# WORK TO COMPLETE
Each line below that contains the word "refine" must be copied.
── DATA FOR PROCESSING ──
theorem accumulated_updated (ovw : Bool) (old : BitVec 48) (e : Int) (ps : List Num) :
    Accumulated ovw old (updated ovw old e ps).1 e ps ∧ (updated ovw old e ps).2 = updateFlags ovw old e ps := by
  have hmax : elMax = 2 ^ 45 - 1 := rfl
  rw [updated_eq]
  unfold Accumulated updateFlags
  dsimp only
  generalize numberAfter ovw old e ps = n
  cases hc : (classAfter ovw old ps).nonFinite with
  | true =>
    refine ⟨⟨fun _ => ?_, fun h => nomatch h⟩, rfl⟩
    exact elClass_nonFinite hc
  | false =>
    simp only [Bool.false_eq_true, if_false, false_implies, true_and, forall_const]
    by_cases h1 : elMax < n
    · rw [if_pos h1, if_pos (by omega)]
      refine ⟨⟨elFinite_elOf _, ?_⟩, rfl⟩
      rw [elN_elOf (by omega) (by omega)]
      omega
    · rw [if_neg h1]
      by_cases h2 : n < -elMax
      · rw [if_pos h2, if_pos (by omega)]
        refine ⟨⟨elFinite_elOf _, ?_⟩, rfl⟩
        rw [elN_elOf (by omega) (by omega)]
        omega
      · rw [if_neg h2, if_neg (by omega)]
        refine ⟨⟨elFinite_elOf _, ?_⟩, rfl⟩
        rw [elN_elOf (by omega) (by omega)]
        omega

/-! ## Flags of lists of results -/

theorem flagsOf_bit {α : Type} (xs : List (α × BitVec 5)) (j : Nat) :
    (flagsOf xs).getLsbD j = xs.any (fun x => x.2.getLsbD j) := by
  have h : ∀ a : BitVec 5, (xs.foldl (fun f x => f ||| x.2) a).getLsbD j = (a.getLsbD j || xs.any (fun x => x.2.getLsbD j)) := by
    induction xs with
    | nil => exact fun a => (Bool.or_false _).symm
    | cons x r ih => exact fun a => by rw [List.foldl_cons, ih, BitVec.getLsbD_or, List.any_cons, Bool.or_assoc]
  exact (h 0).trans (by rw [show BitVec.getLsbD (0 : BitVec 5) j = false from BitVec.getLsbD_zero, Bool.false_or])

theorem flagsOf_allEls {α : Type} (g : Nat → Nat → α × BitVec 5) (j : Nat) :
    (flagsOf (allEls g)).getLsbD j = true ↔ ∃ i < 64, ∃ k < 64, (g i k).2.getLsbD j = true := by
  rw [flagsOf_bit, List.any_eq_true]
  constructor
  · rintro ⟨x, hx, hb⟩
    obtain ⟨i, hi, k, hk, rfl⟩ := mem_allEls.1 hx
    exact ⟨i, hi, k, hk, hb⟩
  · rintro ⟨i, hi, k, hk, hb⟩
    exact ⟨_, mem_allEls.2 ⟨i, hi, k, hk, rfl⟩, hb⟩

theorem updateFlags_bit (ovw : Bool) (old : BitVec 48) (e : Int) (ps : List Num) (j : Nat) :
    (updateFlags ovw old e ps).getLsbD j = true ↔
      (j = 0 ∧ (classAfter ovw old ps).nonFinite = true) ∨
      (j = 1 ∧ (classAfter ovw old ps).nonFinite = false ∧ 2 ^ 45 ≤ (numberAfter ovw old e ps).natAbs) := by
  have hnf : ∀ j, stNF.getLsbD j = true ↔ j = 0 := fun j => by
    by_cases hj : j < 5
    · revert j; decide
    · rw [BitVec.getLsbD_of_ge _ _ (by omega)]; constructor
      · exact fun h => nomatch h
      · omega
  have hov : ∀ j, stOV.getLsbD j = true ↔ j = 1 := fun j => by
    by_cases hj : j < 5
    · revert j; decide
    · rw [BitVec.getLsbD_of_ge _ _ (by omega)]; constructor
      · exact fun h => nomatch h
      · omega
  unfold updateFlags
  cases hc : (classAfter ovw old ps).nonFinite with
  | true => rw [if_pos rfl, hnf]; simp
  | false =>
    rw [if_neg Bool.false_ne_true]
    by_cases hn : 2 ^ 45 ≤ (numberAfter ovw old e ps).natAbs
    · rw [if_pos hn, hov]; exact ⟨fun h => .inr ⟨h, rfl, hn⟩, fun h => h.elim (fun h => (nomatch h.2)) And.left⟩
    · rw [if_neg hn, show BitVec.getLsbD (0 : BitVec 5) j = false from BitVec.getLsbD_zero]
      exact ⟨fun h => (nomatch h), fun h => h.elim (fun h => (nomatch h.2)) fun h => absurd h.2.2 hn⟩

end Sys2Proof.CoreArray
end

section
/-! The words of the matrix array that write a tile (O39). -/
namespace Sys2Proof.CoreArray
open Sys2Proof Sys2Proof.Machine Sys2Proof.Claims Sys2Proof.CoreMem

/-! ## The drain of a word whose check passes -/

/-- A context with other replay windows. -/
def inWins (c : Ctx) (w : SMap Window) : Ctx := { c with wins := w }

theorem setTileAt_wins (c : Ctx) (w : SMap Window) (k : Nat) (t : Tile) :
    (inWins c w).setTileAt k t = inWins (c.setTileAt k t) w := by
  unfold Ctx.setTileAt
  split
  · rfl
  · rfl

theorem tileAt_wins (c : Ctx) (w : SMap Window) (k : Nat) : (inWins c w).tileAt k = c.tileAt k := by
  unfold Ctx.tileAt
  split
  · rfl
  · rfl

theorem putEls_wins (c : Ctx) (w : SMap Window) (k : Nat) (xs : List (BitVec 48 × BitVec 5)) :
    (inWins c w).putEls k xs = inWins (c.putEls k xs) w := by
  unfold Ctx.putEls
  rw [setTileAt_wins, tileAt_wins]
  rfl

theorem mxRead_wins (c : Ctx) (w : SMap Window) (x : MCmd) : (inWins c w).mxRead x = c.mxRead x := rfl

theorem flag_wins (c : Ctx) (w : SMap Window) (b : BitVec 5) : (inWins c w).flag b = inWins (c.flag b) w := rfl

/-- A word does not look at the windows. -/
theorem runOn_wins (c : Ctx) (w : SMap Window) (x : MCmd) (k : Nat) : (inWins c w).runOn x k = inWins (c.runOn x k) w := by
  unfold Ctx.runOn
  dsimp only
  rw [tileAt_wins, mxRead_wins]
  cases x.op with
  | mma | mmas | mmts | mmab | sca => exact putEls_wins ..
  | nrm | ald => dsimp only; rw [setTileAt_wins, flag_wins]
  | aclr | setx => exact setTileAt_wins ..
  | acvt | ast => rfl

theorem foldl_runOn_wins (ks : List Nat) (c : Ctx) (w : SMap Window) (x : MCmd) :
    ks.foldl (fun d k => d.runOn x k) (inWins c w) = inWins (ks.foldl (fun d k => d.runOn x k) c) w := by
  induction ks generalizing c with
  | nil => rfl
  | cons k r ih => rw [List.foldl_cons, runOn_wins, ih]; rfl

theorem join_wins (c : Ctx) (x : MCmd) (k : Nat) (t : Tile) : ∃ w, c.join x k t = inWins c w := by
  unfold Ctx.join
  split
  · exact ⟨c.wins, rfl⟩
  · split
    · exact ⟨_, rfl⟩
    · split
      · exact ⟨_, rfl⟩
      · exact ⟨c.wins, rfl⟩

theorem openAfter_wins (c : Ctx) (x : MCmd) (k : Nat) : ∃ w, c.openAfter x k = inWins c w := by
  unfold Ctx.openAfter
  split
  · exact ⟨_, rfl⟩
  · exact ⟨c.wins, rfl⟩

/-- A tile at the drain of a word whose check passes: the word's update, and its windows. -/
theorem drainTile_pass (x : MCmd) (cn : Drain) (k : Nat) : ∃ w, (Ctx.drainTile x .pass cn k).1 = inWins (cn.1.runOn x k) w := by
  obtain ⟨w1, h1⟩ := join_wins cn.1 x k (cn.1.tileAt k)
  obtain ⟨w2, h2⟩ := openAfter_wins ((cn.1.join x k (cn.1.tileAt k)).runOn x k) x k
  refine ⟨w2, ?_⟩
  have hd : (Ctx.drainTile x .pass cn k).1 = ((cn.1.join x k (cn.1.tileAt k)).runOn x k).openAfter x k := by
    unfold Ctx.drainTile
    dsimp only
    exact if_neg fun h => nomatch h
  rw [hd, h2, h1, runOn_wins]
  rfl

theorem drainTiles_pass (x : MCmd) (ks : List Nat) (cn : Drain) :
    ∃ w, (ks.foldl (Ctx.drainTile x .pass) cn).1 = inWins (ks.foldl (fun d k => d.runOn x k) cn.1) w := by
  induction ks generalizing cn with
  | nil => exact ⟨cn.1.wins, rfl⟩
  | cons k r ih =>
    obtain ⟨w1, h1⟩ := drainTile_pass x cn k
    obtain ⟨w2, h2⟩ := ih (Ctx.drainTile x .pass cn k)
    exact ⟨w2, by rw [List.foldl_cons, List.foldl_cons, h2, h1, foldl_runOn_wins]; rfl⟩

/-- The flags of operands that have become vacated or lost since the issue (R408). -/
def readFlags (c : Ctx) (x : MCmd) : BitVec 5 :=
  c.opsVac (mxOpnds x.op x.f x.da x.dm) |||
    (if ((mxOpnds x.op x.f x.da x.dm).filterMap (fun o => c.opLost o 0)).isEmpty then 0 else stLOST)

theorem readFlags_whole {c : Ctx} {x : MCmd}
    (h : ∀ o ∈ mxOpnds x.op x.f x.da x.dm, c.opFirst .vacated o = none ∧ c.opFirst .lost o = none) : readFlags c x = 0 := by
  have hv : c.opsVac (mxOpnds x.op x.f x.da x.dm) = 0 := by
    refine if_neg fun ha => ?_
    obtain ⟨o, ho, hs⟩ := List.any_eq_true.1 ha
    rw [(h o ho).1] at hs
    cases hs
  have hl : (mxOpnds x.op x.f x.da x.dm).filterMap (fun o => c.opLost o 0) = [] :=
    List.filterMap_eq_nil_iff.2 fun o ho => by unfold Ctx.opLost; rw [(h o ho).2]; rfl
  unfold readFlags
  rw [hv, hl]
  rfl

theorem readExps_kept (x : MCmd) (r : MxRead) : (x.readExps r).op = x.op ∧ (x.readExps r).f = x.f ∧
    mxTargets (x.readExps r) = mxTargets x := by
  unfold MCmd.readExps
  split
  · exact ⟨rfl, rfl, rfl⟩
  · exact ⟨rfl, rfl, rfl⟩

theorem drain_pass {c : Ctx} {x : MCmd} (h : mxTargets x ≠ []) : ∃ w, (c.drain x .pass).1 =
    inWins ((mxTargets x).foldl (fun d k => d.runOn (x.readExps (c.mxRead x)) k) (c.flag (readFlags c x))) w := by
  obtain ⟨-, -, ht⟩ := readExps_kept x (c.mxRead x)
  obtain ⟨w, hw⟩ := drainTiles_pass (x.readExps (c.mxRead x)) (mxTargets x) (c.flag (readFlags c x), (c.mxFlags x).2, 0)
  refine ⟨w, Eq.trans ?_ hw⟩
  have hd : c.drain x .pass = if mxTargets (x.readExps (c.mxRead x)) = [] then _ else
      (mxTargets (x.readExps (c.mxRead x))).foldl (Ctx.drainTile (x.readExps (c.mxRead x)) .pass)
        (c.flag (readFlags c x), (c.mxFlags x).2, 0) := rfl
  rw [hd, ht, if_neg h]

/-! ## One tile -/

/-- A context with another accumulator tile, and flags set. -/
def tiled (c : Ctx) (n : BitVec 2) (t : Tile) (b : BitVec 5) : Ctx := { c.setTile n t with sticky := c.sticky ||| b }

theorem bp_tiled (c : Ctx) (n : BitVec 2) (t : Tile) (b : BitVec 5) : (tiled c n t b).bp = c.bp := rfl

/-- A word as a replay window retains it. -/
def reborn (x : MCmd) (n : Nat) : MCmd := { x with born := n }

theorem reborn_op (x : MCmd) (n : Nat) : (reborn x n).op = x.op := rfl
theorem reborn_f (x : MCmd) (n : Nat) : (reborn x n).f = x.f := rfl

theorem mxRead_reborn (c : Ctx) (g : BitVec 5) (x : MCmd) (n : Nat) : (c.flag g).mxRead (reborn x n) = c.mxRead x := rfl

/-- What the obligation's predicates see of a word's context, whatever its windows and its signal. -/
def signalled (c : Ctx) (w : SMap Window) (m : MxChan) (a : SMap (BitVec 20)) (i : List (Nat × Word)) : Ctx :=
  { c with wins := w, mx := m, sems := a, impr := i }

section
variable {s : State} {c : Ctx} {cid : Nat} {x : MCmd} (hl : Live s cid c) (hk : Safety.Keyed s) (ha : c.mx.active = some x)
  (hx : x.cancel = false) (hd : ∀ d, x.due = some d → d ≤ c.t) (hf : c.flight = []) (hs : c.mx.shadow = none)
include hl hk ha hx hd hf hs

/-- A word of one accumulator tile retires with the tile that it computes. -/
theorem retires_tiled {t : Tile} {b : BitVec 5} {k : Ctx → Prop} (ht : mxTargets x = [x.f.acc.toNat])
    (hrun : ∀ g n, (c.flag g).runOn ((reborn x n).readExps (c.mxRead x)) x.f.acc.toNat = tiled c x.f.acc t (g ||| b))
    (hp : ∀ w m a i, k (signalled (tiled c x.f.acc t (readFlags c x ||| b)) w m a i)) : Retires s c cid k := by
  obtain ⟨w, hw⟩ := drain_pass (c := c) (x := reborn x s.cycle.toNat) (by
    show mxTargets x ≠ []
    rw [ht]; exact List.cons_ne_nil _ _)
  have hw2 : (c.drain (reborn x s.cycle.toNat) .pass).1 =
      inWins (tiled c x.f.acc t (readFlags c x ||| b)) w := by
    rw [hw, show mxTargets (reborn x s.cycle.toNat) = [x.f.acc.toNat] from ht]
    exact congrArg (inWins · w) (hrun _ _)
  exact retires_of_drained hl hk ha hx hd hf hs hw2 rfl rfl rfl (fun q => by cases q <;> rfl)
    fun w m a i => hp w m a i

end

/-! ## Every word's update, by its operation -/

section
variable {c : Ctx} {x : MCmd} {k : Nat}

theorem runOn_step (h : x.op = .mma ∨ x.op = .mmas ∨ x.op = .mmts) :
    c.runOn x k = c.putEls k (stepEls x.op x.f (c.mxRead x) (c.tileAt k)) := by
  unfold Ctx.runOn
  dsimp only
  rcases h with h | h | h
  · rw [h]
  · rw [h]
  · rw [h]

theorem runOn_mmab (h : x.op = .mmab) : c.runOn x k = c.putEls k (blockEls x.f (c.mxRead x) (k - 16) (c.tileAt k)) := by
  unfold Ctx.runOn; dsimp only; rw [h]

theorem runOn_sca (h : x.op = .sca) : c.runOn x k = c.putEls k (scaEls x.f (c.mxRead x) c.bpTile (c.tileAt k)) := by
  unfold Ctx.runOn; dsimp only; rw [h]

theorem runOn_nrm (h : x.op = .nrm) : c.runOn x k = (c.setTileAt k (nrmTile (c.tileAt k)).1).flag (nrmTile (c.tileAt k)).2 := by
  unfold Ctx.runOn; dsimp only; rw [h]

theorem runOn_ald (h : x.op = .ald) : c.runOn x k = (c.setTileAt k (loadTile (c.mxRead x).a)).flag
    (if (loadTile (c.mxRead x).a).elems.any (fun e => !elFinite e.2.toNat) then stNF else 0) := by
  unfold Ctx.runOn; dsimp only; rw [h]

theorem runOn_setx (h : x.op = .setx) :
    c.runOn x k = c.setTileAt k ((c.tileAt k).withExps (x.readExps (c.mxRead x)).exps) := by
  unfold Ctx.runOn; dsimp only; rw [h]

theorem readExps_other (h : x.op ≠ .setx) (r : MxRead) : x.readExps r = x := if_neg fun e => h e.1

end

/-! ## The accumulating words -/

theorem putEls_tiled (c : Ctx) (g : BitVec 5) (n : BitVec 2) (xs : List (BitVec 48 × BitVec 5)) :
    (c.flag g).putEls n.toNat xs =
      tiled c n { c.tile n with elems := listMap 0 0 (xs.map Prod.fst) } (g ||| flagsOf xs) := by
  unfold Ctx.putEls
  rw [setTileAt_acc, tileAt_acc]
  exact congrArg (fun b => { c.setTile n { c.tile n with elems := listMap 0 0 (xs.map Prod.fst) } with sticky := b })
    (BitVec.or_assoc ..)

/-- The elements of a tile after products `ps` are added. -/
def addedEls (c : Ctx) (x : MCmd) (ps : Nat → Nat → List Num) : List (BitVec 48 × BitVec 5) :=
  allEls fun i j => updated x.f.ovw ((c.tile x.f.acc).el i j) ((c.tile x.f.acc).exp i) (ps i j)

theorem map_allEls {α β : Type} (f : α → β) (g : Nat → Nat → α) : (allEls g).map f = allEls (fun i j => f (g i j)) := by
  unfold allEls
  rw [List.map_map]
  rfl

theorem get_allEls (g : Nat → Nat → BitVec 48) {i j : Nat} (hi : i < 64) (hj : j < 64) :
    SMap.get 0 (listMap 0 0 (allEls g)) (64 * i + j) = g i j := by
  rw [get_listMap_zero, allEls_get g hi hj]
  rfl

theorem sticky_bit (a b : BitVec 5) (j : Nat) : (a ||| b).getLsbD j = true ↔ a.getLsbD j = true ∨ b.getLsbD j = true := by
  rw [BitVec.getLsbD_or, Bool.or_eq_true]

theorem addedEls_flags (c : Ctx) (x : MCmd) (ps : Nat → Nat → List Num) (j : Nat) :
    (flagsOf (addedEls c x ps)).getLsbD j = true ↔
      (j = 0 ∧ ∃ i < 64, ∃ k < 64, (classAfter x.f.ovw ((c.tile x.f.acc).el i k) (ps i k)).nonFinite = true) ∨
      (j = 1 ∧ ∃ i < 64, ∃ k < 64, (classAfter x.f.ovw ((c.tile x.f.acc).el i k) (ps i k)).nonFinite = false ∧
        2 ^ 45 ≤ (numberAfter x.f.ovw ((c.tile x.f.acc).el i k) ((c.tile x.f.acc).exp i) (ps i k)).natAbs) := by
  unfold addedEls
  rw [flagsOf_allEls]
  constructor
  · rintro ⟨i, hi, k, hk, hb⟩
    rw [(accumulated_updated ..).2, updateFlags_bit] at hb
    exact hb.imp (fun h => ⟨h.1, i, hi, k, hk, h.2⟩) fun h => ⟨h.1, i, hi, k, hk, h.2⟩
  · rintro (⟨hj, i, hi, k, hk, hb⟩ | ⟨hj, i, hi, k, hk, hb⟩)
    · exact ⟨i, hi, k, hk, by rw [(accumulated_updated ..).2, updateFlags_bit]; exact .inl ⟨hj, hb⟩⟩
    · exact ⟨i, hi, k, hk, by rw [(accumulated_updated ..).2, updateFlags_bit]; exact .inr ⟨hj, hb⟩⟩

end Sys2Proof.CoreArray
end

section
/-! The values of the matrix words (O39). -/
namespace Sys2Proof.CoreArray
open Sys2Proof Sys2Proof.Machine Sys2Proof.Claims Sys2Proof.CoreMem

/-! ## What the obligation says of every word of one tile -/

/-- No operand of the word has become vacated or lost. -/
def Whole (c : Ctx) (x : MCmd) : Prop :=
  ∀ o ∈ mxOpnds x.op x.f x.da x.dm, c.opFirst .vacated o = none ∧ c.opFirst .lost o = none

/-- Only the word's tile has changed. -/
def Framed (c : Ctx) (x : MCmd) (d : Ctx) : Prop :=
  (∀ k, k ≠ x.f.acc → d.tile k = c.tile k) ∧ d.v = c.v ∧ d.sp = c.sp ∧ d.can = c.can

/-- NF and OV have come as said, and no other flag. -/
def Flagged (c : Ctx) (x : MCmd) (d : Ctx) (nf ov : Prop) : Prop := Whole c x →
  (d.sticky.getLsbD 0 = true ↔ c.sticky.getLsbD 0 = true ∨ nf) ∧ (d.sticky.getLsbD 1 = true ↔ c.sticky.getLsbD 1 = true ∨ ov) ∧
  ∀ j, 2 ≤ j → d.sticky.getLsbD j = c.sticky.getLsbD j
───
# RESPONSE BOX
    refine ⟨⟨fun _ => ?_, fun h => nomatch h⟩, rfl⟩
      refine ⟨⟨elFinite_elOf _, ?_⟩, rfl⟩
        refine ⟨⟨elFinite_elOf _, ?_⟩, rfl⟩
        refine ⟨⟨elFinite_elOf _, ?_⟩, rfl⟩
  refine ⟨w2, ?_⟩
    refine if_neg fun ha => ?_
  refine ⟨w, Eq.trans ?_ hw⟩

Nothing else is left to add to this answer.